物語はどこまでも!
ーー
目を開ければ、手元に一冊の本があった。
白く豪華な装丁の分厚い本だ。
本を持ったまま、眠ることはさほど珍しくない。どこの世界だと、彼は表紙を見る。金色の布を纏う天使の絵か。上部には文字が題打ってあるが、彼にとっては初めて見る文字だった。様々な国の本を読む(識る)ことが出来る彼であるため、難無く解読は出来たがこの文字には妙な懐かしさがあった。
「寂しがりやな聖霊へ……?」
懐かしさがある割に、初めて見るタイトルだった。もしかしたら、途方もない時間を生きていく内に記憶の那由多へと消えてしまったかもしれないが、奇妙な本の中身は空白だった。
空白の本など今まで見たことないと言い切れる。ここにある物は少なからず、文字が書かれているものであるが。
一ページ目を開いて、まじまじ眺めていればーー文字が綴られた。
あまりの驚愕だったため、彼には似つかわしくない悲鳴を上げて本を投げ捨てる。
初めてのことに戸惑い、警戒する反面、今まで体験しなかったことに彼の鼓動は早まるばかり。
そっと、一ページを捲れば、先ほどまで真っ白だった紙にはっきりと文字が綴られている。
「はじめまして。

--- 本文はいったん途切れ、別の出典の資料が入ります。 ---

/-! ### Planned switch-over (R311) -/

/-- A planned switch-over starts: the boundary is the first PON frame boundary at least 250 µs ahead, and HANDOVER is sent. -/
def State.startHandover (s : State) (cause : Nat) : State :=
  let at_ := s.now64 + 250000 * 64
  let b := match (List.range 256).find? (fun c => decide (s.ch c = chRunning)) with
    | some c =>
      let f := (s.near32 (s.fld (F.pchFstartSec_sec c)) * 1000000000 + (s.fld (F.pchFstartNs_ns c) : Int)) * 64
      f + s.frames64 (s.framesTo f at_)
    | none => at_
  let sec := (b / 64 / 1000000000).toNat
  let ns := (b / 64 % 1000000000).toNat
  let t := (s.sendStay 0x16 [sec % 2 ^ 32 * 2 ^ 32 + ns]).count Cn.mateMsgTx 0x16
  { t with mate := { t.mate with handover := some { cause := cause, sec := sec, ns := ns, giving := true } } }

/-- The ACTIVE part may give control to its mate in STANDBY. -/
def State.mayGive (s : State) : Bool :=
  decide (s.pair = mpActive) && s.mate.hbValid && decide (s.mateLast = mpStandby) && s.mate.handover.isNone && s.linkUp

/-- A channel was retired on an ACTIVE part with sw_on_retire (R302). -/
def State.retiredGives (s : State) : State := if s.rig.run.mate.swOnRetire && s.mayGive then s.startHandover 6 else s

/-- HANDOVER_BOUNDARY (R311): the part that gives turns its lasers off and enters SYNCING, and a MANUAL completes; the part that takes enters
ACTIVE, but for lockout. -/
def execHandoverBoundary (s : State) : Host.Outcome State Fault Refusal :=
  match s.mate.handover with
  | none => .next s
  | some h =>
    let t := { s with mate := { s.mate with handover := none } }
    if h.giving then
      let t := if t.flag F.mateCmd_busy then (t.setFld F.mateCmd_busy 0).setFld F.mateCmd_result (if s.pair = mpActive then 0 else 1) else t
      .next (if s.pair = mpActive then t.toSyncing.yieldAll else t)
    else .next (if s.pair = mpStandby ∧ s.lockout = false then t.switchOver h.cause else t)

/-! ### Start of the pair, heartbeats and contest -/

/-- The end of start-up (R302): UNPAIRED, or SEEKING with MATE_STS showing the rigged precedence and preference. -/
def State.mateStart (s : State) : State :=
  let m := s.rig.run.mate
  let t := (s.setFld F.mateSts_own_prec m.prec).setFld F.mateSts_preferred m.preferred.toNat
  if m.pairEn then t.movePair mpSeeking else t

/-- Sends a heartbeat with a state (R293). -/
def State.heartbeat (s : State) (st : Nat) : State :=
  if s.rig.run.mate.pairEn && s.linkUp then
    let n := (s.mate.hbCount + 1) % 2 ^ 32
    let t := (s.sendStay 0x01
      [st * 2 ^ 56 + s.rig.run.mate.prec * 2 ^ 48 + s.epoch * 2 ^ 32 + s.mate.seqRx.getD 0, n * 2 ^ 32 + s.mate.revert.toNat * 2 ^ 31 + s.tim.ns]).count
      Cn.mateHbTx 0
    { t with mate := { t.mate with hbCount := n } }
  else s

/-- A part that begins a reset of its data-plane domains while ACTIVE: lasers off, then one heartbeat in RELEASING (R304). -/
def State.releasing (s : State) : State :=
  if s.pair = mpActive ∧ s.rig.run.mate.pairEn = true then
    ((List.range 256).foldl (fun (t : State) c => t.setFld (F.pchSts_laser_on c) 0) s).heartbeat mpReleasing
  else s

私は聖霊『ブック』で、す……?」
はあ?と思いつつ、綴られた文字に彼は目をやる。
『此度、我らが王が世界のため、聖霊のため、人々のため、光臨されることとなりました。かの方の願いは全てのものが幸福に包まれた生を全うすることにあります』
「……」
胡散臭い。そう思ったのも、上手い話には何かしら裏があるとは物語界での常套句。訝しながらも、彼は次のページを開いた。